Curiously, while veterinarians commonly have to defend interventions in light of the additional cost and the risks associated with interfering with nature, providers caring for human mothers within the medical system more commonly are forced to defend why they did NOT intervene! Consider the high rates of inductions, epidurals, artificial rupture of membranes, immediate cord cutting, cesareans and the vigorous defense necessary to fight for anything different, especially if time is involved (time to go into labor, to progress, to push, to allow the cord to stop pulsation or to get "done" bonding).

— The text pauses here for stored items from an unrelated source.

-- ==== Sys2Proof/Word.lean ====
section
/-! DEFINITION. The two value widths of the machine (spec 00_scope R11): `u8` and `u16`. -/

namespace Sys2Proof

/-- `u8`: an 8-bit unsigned value; bit 0 is the least significant (R11). -/
abbrev Byte := BitVec 8

/-- `u16`: a 16-bit unsigned value; every address is one (R11, R14). -/
abbrev Word := BitVec 16

end Sys2Proof
end

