-- ==== Sys2Proof/Machine/Mem.lean ====
section
/-! DEFINITION. The byte store (spec 20_memory R41) as a list of cells in canonical form, and the fixed region
table (R45). -/

namespace Sys2Proof.Machine

/-- The byte stored at the address numbered `k`. -/
def Memory.lookup : Memory → Nat → Byte
  | [], _ => Memory.unlisted
  | (k', v) :: m, k => if k' = k then v else Memory.lookup m k

/-- Store `v` at `k`, keeping the cells in rising order; the value an unlisted address reads as is not listed. -/
def Memory.store : Memory → Nat → Byte → Memory
  | [], k, v => if v = Memory.unlisted then [] else [(k, v)]
  | (k', v') :: m, k, v =>
    if k < k' then (if v = Memory.unlisted then (k', v') :: m else (k, v) :: (k', v') :: m)
    else if k = k' then (if v = Memory.unlisted then m else (k, v) :: m)
    else (k', v') :: Memory.store m k v

/-- The canonical form: strictly rising addresses inside the 64 KiB space, and no cell that holds what an
unlisted address reads as. Equal memories are then equal lists. -/
abbrev Memory.wf (m : Memory) : Prop :=
  m.Pairwise (fun x y => x.1 < y.1) ∧ ∀ x ∈ m, x.1 < 65536 ∧ x.2 ≠ Memory.unlisted

/-! ### Regions -/

/-- The four regions of the address space (R45). -/
inductive Region where
  | rom | wram | vram | ram
  deriving DecidableEq, Repr

/-- One row of the region table: the addresses in `[lo, hi)`. -/
structure RegionRow where
  region : Region
  lo     : Nat
  hi     : Nat
  deriving DecidableEq, Repr

/-- The region table (R45), fixed and not configurable. -/
def regionTable : List RegionRow :=
  [⟨.rom, 0x0000, 0x2000⟩, ⟨.wram, 0x2000, 0x2400⟩, ⟨.vram, 0x2400, 0x4000⟩, ⟨.ram, 0x4000, 0x10000⟩]

/-- The region an address lies in (R45). -/
def regionOf (x : Word) : Region :=
  if x.toNat < 0x2000 then .rom
  else if x.toNat < 0x2400 then .wram
  else if x.toNat < 0x4000 then .vram
  else .ram

/-- Whether ordinary writes to the address are dropped: exactly the ROM region (R43, R45). -/
def isProtected (x : Word) : Bool := decide (x.toNat < 0x2000)

/-! ### The access paths -/

/-- `MemRead(a, 1)`: always succeeds, no side effect (R42). -/
def Memory.read (m : Memory) (x : Word) : Byte := m.lookup x.toNat

/-- `MemWrite(a, 1, v)`: dropped in the protected region (R43). -/
def Memory.write (m : Memory) (x : Word) (v : Byte) : Memory :=
  if isProtected x then m else m.store x.toNat v

/-- `MemRead16(a)`: low byte at `a`, high byte at `a +16 1` (R46). -/
def Memory.read16 (m : Memory) (x : Word) : Word := joinBytes (m.read (x + 1)) (m.read x)

/-- `MemWrite16(a, v)`: each byte protected separately (R47). -/
def Memory.write16 (m : Memory) (x : Word) (v : Word) : Memory :=
  (m.write x (loByte v)).write (x + 1) (hiByte v)

/-- The bytes of the `n` addresses from `x` on. -/
def Memory.view (m : Memory) (x : Nat) (n : Nat) : List Byte :=
  (List.range n).map (fun k => m.lookup (x + k))

end Sys2Proof.Machine
end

I've recently seen outstanding CNMs and obstetricians sacrifice their own political reputations and suffer departmental reprimands for births with great outcomes where they protected the mothers' yearning for privacy, allowed extended pushing time with great vital signs or, during a healthy normal birth, followed their intuition and honored the mother's begging to check heart tones frequently by hand during pushing instead of what the mother considered the massive intrusion of wearing the monitor belt. Interventions are considered to be the ultimate protection from litigation in human care, yet they contribute mightily to the high rates of distress in mothers and babies!

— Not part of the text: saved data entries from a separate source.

-- ==== Sys2Proof/Certificates/Slice0/Obligations.lean ====
section
/-! DEFINITION. The statements for the provers, from the spec's numbered rules. `Sys2Proof.Claims` holds the words they
share; a frame is written `t = { s with x := t.x, … }`: every component not named there is as it was in `s`. -/

namespace Sys2Proof.Claims

open Machine

/-! ### Words shared by the statements -/

/-- How many bits of a byte are 1 (R12), as the sum of its eight bits. -/
def bitSum (v : Byte) : Nat :=
  v.toNat % 2 + v.toNat / 2 % 2 + v.toNat / 4 % 2 + v.toNat / 8 % 2 +
    v.toNat / 16 % 2 + v.toNat / 32 % 2 + v.toNat / 64 % 2 + v.toNat / 128 % 2

/-- Z, S and P belong to the result (R90 to R93). -/
def ResultFlags (f : Flags) (res : Byte) : Prop :=
  (f.z = true ↔ res.toNat = 0) ∧ (f.s = true ↔ 128 ≤ res.toNat) ∧ (f.p = true ↔ bitSum res % 2 = 0)

/-- Only general registers and `PC` differ; `PC` is `n` further on. -/
def OnlyRegs (s t : State) (n : Word) : Prop :=
  t = { s with b := t.b, c := t.c, d := t.d, e := t.e, h := t.h, l := t.l, a := t.a, pc := s.pc + n }

/-- Only general registers, flags and `PC` differ. -/
def OnlyRegsFlags (s t : State) (n : Word) : Prop :=
  t = { s with b := t.b, c := t.c, d := t.d, e := t.e, h := t.h, l := t.l, a := t.a, flags := t.flags, pc := s.pc + n }

/-- Register `dst` holds `v`, every other general register is as it was. -/
def RegIs (s t : State) (dst : Reg) (v : Byte) : Prop :=
  t.readReg dst = v ∧ ∀ r, r ≠ dst → t.readReg r = s.readReg r

/-- One byte stored by an ordinary write at `x` (R43): what every address reads after. -/
def StoredByte (s t : State) (x : Word) (v : Byte) : Prop :=
  ∀ y, t.read y = if y = x ∧ 0x2000 ≤ x.toNat then v else s.read y

/-- Two bytes stored by ordinary writes, the low one at `x`, the high one at `x +16 1` (R47): what every address
reads after. -/
def StoredWord (s t : State) (x v : Word) : Prop :=
  ∀ y, t.read y =
    if y = x ∧ 0x2000 ≤ x.toNat then v.setWidth 8
    else if y = x + 1 ∧ 0x2000 ≤ (x + 1).toNat then (v >>> 8).setWidth 8
    else s.read y

/-- `A <- A + v + cin` and the five flags (R94). -/
def Adds (s t : State) (v : Byte) (cin : Bool) (n : Word) : Prop :=
  t = { s with a := t.a, flags := t.flags, pc := s.pc + n } ∧
  t.a.toNat = (s.a.toNat + v.toNat + cin.toNat) % 256 ∧
  ResultFlags t.flags t.a ∧
  (t.flags.cy = true ↔ 255 < s.a.toNat + v.toNat + cin.toNat) ∧
  (t.flags.ac = true ↔ 15 < s.a.toNat % 16 + v.toNat % 16 + cin.toNat)

/-- CY and AC of `a - v - bin`, AC under the setting of `P_AC_SUB` (R95). -/
def Borrows (s t : State) (a v : Byte) (bin : Bool) : Prop :=
  (t.flags.cy = true ↔ a.toNat < v.toNat + bin.toNat) ∧
  (s.cfg.acSub = .borrow → (t.flags.ac = true ↔ a.toNat % 16 < v.toNat % 16 + bin.toNat)) ∧
  (s.cfg.acSub = .intel → (t.flags.ac = true ↔ 15 < a.toNat % 16 + (15 - v.toNat % 16) + (1 - bin.toNat)))

/-- `A <- A - v - bin` and the five flags (R95). -/
def Subtracts (s t : State) (v : Byte) (bin : Bool) (n : Word) : Prop :=
  t = { s with a := t.a, flags := t.flags, pc := s.pc + n } ∧
  (t.a.toNat : Int) = ((s.a.toNat : Int) - v.toNat - bin.toNat) % 256 ∧
  ResultFlags t.flags t.a ∧ Borrows s t s.a v bin

/-- The flags of `A - v`, A as it was (R125). -/
def Compares (s t : State) (v : Byte) (n : Word) : Prop :=
  t = { s with flags := t.flags, pc := s.pc + n } ∧
  (t.flags.z = true ↔ s.a = v) ∧
  (t.flags.s = true ↔ 128 ≤ ((s.a.toNat : Int) - v.toNat) % 256) ∧
  (t.flags.p = true ↔ bitSum (s.a - v) % 2 = 0) ∧
  Borrows s t s.a v false

/-- `A <- res` with CY cleared and AC as given (R116, R119, R122). -/
def Logic (s t : State) (res : Byte) (ac : Bool) (n : Word) : Prop :=
  t = { s with a := res, flags := t.flags, pc := s.pc + n } ∧
  ResultFlags t.flags res ∧ t.flags.cy = false ∧ t.flags.ac = ac

/-- The opcode bytes of the 12 undocumented codes (R73). -/
def undocumentedOps : List Byte :=
  [0x08, 0x10, 0x18, 0x20, 0x28, 0x30, 0x38, 0xCB, 0xD9, 0xDD, 0xED, 0xFD]

/-- The terms for the 12 undocumented codes, each with its opcode byte. -/
def undocumentedInstrs : List (Instr × Byte) :=
  [(.undoc08, 0x08), (.undoc10, 0x10), (.undoc18, 0x18), (.undoc20, 0x20), (.undoc28, 0x28), (.undoc30, 0x30),
   (.undoc38, 0x38), (.undocCB, 0xCB), (.undocD9, 0xD9), (.undocDD, 0xDD), (.undocED, 0xED), (.undocFD, 0xFD)]

/-- The instructions of a conditional family with the condition each tests (R71). -/
def jumpsOn : List ((Word → Instr) × Byte × Cond) :=
  [(.jnz, 0xC2, .nz), (.jz, 0xCA, .z), (.jnc, 0xD2, .nc), (.jc, 0xDA, .c),
   (.jpo, 0xE2, .po), (.jpe, 0xEA, .pe), (.jp, 0xF2, .p), (.jm, 0xFA, .m)]

def callsOn : List ((Word → Instr) × Byte × Cond) :=
  [(.cnz, 0xC4, .nz), (.cz, 0xCC, .z), (.cnc, 0xD4, .nc), (.cc, 0xDC, .c),
   (.cpo, 0xE4, .po), (.cpe, 0xEC, .pe), (.cp, 0xF4, .p), (.cm, 0xFC, .m)]

def returnsOn : List (Instr × Byte × Cond) :=
  [(.rnz, 0xC0, .nz), (.rz, 0xC8, .z), (.rnc, 0xD0, .nc), (.rc, 0xD8, .c),
   (.rpo, 0xE0, .po), (.rpe, 0xE8, .pe), (.rp, 0xF0, .p), (.rm, 0xF8, .m)]

def restarts : List (Instr × Byte × Nat) :=
  [(.rst0, 0xC7, 0), (.rst1, 0xCF, 1), (.rst2, 0xD7, 2), (.rst3, 0xDF, 3),
   (.rst4, 0xE7, 4), (.rst5, 0xEF, 5), (.rst6, 0xF7, 6), (.rst7, 0xFF, 7)]

/-- The condition table (R71), over the flags as propositions. -/
def CondTrue (f : Flags) : Cond → Prop
  | .nz => f.z = false
  | .z  => f.z = true
  | .nc => f.cy = false
  | .c  => f.cy = true
  | .po => f.p = false
  | .pe => f.p = true
  | .p  => f.s = false
  | .m  => f.s = true

/-- Which flags an instruction may write (R27). -/
inductive FlagWrite where
  | none | carry | allButCarry | all
  deriving DecidableEq, Repr

/-- The table of R27. -/
def flagWrite : Instr → FlagWrite
  | .addR _ | .addM | .adi _ | .adcR _ | .adcM | .aci _ | .subR _ | .subM | .sui _ | .sbbR _ | .sbbM
  | .sbi _ | .anaR _ | .anaM | .ani _ | .xraR _ | .xraM | .xri _ | .oraR _ | .oraM | .ori _ | .cmpR _
  | .cmpM | .cpi _ | .daa | .popPsw => .all
  | .inrR _ | .inrM | .dcrR _ | .dcrM => .allButCarry
  | .dad _ | .rlc | .rrc | .ral | .rar | .stc | .cmc => .carry
  | .movRR _ _ | .movRM _ | .movMR _ | .hlt | .mviR _ _ | .mviM _ | .lxi _ _ | .staxB | .staxD | .ldaxB
  | .ldaxD | .shld _ | .lhld _ | .sta _ | .lda _ | .xchg | .inx _ | .dcx _ | .cma | .jmp _ | .jnz _ | .jz _
  | .jnc _ | .jc _ | .jpo _ | .jpe _ | .jp _ | .jm _ | .call _ | .cnz _ | .cz _ | .cnc _ | .cc _ | .cpo _
  | .cpe _ | .cp _ | .cm _ | .ret | .rnz | .rz | .rnc | .rc | .rpo | .rpe | .rp | .rm | .rst0 | .rst1
  | .rst2 | .rst3 | .rst4 | .rst5 | .rst6 | .rst7 | .pchl | .push _ | .pushPsw | .pop _ | .xthl | .sphl
  | .outp _ | .inp _ | .di | .ei | .nop | .undoc08 | .undoc10 | .undoc18 | .undoc20 | .undoc28 | .undoc30
  | .undoc38 | .undocCB | .undocD9 | .undocDD | .undocED | .undocFD => .none

/-- Whether an instruction is among the writers of `SP` (R25); an undocumented code is where it runs as RET or
CALL. -/
def writesSp (cfg : Config) : Instr → Bool
  | .lxi p _ | .inx p | .dcx p => p == .sp
  | .call _ | .cnz _ | .cz _ | .cnc _ | .cc _ | .cpo _ | .cpe _ | .cp _ | .cm _ | .ret | .rnz | .rz | .rnc
  | .rc | .rpo | .rpe | .rp | .rm | .rst0 | .rst1 | .rst2 | .rst3 | .rst4 | .rst5 | .rst6 | .rst7 | .push _
  | .pushPsw | .pop _ | .popPsw | .sphl => true
  | .undocD9 | .undocDD | .undocED | .undocFD => cfg.undoc == .aliased
  | .movRR _ _ | .movRM _ | .movMR _ | .hlt | .mviR _ _ | .mviM _ | .staxB | .staxD | .ldaxB | .ldaxD
  | .shld _ | .lhld _ | .sta _ | .lda _ | .xchg | .addR _ | .addM | .adi _ | .adcR _ | .adcM | .aci _
  | .subR _ | .subM | .sui _ | .sbbR _ | .sbbM | .sbi _ | .anaR _ | .anaM | .ani _ | .xraR _ | .xraM
  | .xri _ | .oraR _ | .oraM | .ori _ | .cmpR _ | .cmpM | .cpi _ | .inrR _ | .inrM | .dcrR _ | .dcrM
  | .dad _ | .daa | .rlc | .rrc | .ral | .rar | .cma | .stc | .cmc | .jmp _ | .jnz _ | .jz _ | .jnc _
  | .jc _ | .jpo _ | .jpe _ | .jp _ | .jm _ | .pchl | .xthl | .outp _ | .inp _ | .di | .ei | .nop
  | .undoc08 | .undoc10 | .undoc18 | .undoc20 | .undoc28 | .undoc30 | .undoc38 | .undocCB => false

/-- Whether an instruction is among the transferring handlers (R65); an undocumented code is where it runs as JMP,
RET or CALL. -/
def transfers (cfg : Config) : Instr → Bool
  | .jmp _ | .jnz _ | .jz _ | .jnc _ | .jc _ | .jpo _ | .jpe _ | .jp _ | .jm _ | .call _ | .cnz _ | .cz _
  | .cnc _ | .cc _ | .cpo _ | .cpe _ | .cp _ | .cm _ | .ret | .rnz | .rz | .rnc | .rc | .rpo | .rpe | .rp
  | .rm | .rst0 | .rst1 | .rst2 | .rst3 | .rst4 | .rst5 | .rst6 | .rst7 | .pchl => true
  | .undocCB | .undocD9 | .undocDD | .undocED | .undocFD => cfg.undoc == .aliased
  | .movRR _ _ | .movRM _ | .movMR _ | .hlt | .mviR _ _ | .mviM _ | .lxi _ _ | .staxB | .staxD | .ldaxB
  | .ldaxD | .shld _ | .lhld _ | .sta _ | .lda _ | .xchg | .addR _ | .addM | .adi _ | .adcR _ | .adcM
  | .aci _ | .subR _ | .subM | .sui _ | .sbbR _ | .sbbM | .sbi _ | .anaR _ | .anaM | .ani _ | .xraR _
  | .xraM | .xri _ | .oraR _ | .oraM | .ori _ | .cmpR _ | .cmpM | .cpi _ | .inrR _ | .inrM | .dcrR _
  | .dcrM | .inx _ | .dcx _ | .dad _ | .daa | .rlc | .rrc | .ral | .rar | .cma | .stc | .cmc | .push _
  | .pushPsw | .pop _ | .popPsw | .xthl | .sphl | .outp _ | .inp _ | .di | .ei | .nop | .undoc08 | .undoc10
  | .undoc18 | .undoc20 | .undoc28 | .undoc30 | .undoc38 => false

/-- The four kinds of opcode value (R75). -/
inductive OpKind where
  | mov | hlt | documented | undocumented
  deriving DecidableEq, Repr

/-- The kind of the row an instruction belongs to. -/
def opKind : Instr → OpKind
  | .movRR _ _ | .movRM _ | .movMR _ => .mov
  | .hlt => .hlt
  | .undoc08 | .undoc10 | .undoc18 | .undoc20 | .undoc28 | .undoc30 | .undoc38 | .undocCB | .undocD9
  | .undocDD | .undocED | .undocFD => .undocumented
  | .mviR _ _ | .mviM _ | .lxi _ _ | .staxB | .staxD | .ldaxB | .ldaxD | .shld _ | .lhld _ | .sta _
  | .lda _ | .xchg | .addR _ | .addM | .adi _ | .adcR _ | .adcM | .aci _ | .subR _ | .subM | .sui _
  | .sbbR _ | .sbbM | .sbi _ | .anaR _ | .anaM | .ani _ | .xraR _ | .xraM | .xri _ | .oraR _ | .oraM
  | .ori _ | .cmpR _ | .cmpM | .cpi _ | .inrR _ | .inrM | .dcrR _ | .dcrM | .inx _ | .dcx _ | .dad _ | .daa
  | .rlc | .rrc | .ral | .rar | .cma | .stc | .cmc | .jmp _ | .jnz _ | .jz _ | .jnc _ | .jc _ | .jpo _
  | .jpe _ | .jp _ | .jm _ | .call _ | .cnz _ | .cz _ | .cnc _ | .cc _ | .cpo _ | .cpe _ | .cp _ | .cm _
  | .ret | .rnz | .rz | .rnc | .rc | .rpo | .rpe | .rp | .rm | .rst0 | .rst1 | .rst2 | .rst3 | .rst4
  | .rst5 | .rst6 | .rst7 | .pchl | .push _ | .pushPsw | .pop _ | .popPsw | .xthl | .sphl | .outp _
  | .inp _ | .di | .ei | .nop => .documented

/-- How many of the 256 opcode values are of a kind. -/
def countKind (k : OpKind) : Nat :=
  (List.range 256).countP (fun n => opKind (decodeBytes (BitVec.ofNat 8 n) 0 0) == k)

/-- The instruction at `PC` of a state, as the decoder reads it from the bytes there. -/
def bytesAtPc (s : State) : List Byte := [s.read s.pc, s.read (s.pc + 1), s.read (s.pc + 2)]

end Sys2Proof.Claims

open Sys2Proof Sys2Proof.Machine Sys2Proof.Claims

/-! ### Encoding and the instruction cycle -/

/-- Decoding the encoding of a well-formed instruction gives it back, whatever bytes follow (R67, R68, R70). -/
def Obligations.DecodeOfEncode : Prop :=
  ∀ (i : Instr) (rest : List Byte), i.wellFormed = true → decode (encode i ++ rest) = .ok i rest

/-- What the decoder accepts is a well-formed instruction, and the bytes it took are that instruction's encoding (R75);
no two well-formed instructions share an encoding. -/
def Obligations.EncodeOfDecode : Prop :=
  (∀ (bytes : List Byte) (i : Instr) (rest : List Byte), decode bytes = .ok i rest →
    i.wellFormed = true ∧ bytes = encode i ++ rest) ∧
  (∀ i j : Instr, i.wellFormed = true → j.wellFormed = true → encode i = encode j → i = j)

/-- Words the spec's own examples write out (R77, R78, R80, R82, R96, R118, R135) and single opcodes of the map
(R130, R141, R146, R152, R162, R73); and the codes of the register and pair fields, number by number (R22, R24). -/
def Obligations.ExampleWordsDecode : Prop :=
  [Reg.b, .c, .d, .e, .h, .l, .a].map Reg.code = [0, 1, 2, 3, 4, 5, 7] ∧
  [Pair.bc, .de, .hl, .sp].map Pair.code = [0, 1, 2, 3] ∧
  decode [0x78] = .ok (.movRR .a .b) [] ∧
  decode [0x5E] = .ok (.movRM .e) [] ∧
  decode [0x06, 0x3C] = .ok (.mviR .b 0x3C) [] ∧
  decode [0x21, 0x00, 0x24] = .ok (.lxi .hl 0x2400) [] ∧
  decode [0x80] = .ok (.addR .b) [] ∧
  decode [0xE6, 0x0F] = .ok (.ani 0x0F) [] ∧
  decode [0x17] = .ok .ral [] ∧
  decode [0xC3, 0xD4, 0x18] = .ok (.jmp 0x18D4) [] ∧
  decode [0xEF] = .ok .rst5 [] ∧
  decode [0xF5] = .ok .pushPsw [] ∧
  decode [0xDB, 0x01] = .ok (.inp 0x01) [] ∧
  decode [0x76] = .ok .hlt [] ∧
  decode [0xCB, 0x3C, 0x00] = .ok .undocCB [0x3C, 0x00]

In animal husbandry, the first line of defense for protecting the unborn is to protect and nurture the nutritional needs and comfort of the birthing female. In the case of institutionalized birth for humans, however, in spite of evidence to the contrary, the norm is to act as if the nutritional needs and the comfort of the birthing mothers are of concern to, at most, the marketing and public relations department! It's an affront to common sense that as a society we are currently more accepting of the needs of foaling mares, whelping poodles and high-producing cows than of our birthing humans. From the high rates of fetal distress, meconium staining and breastfeeding problems, the consequences are clearly devastating to our infants, just as any decent horseman would predict."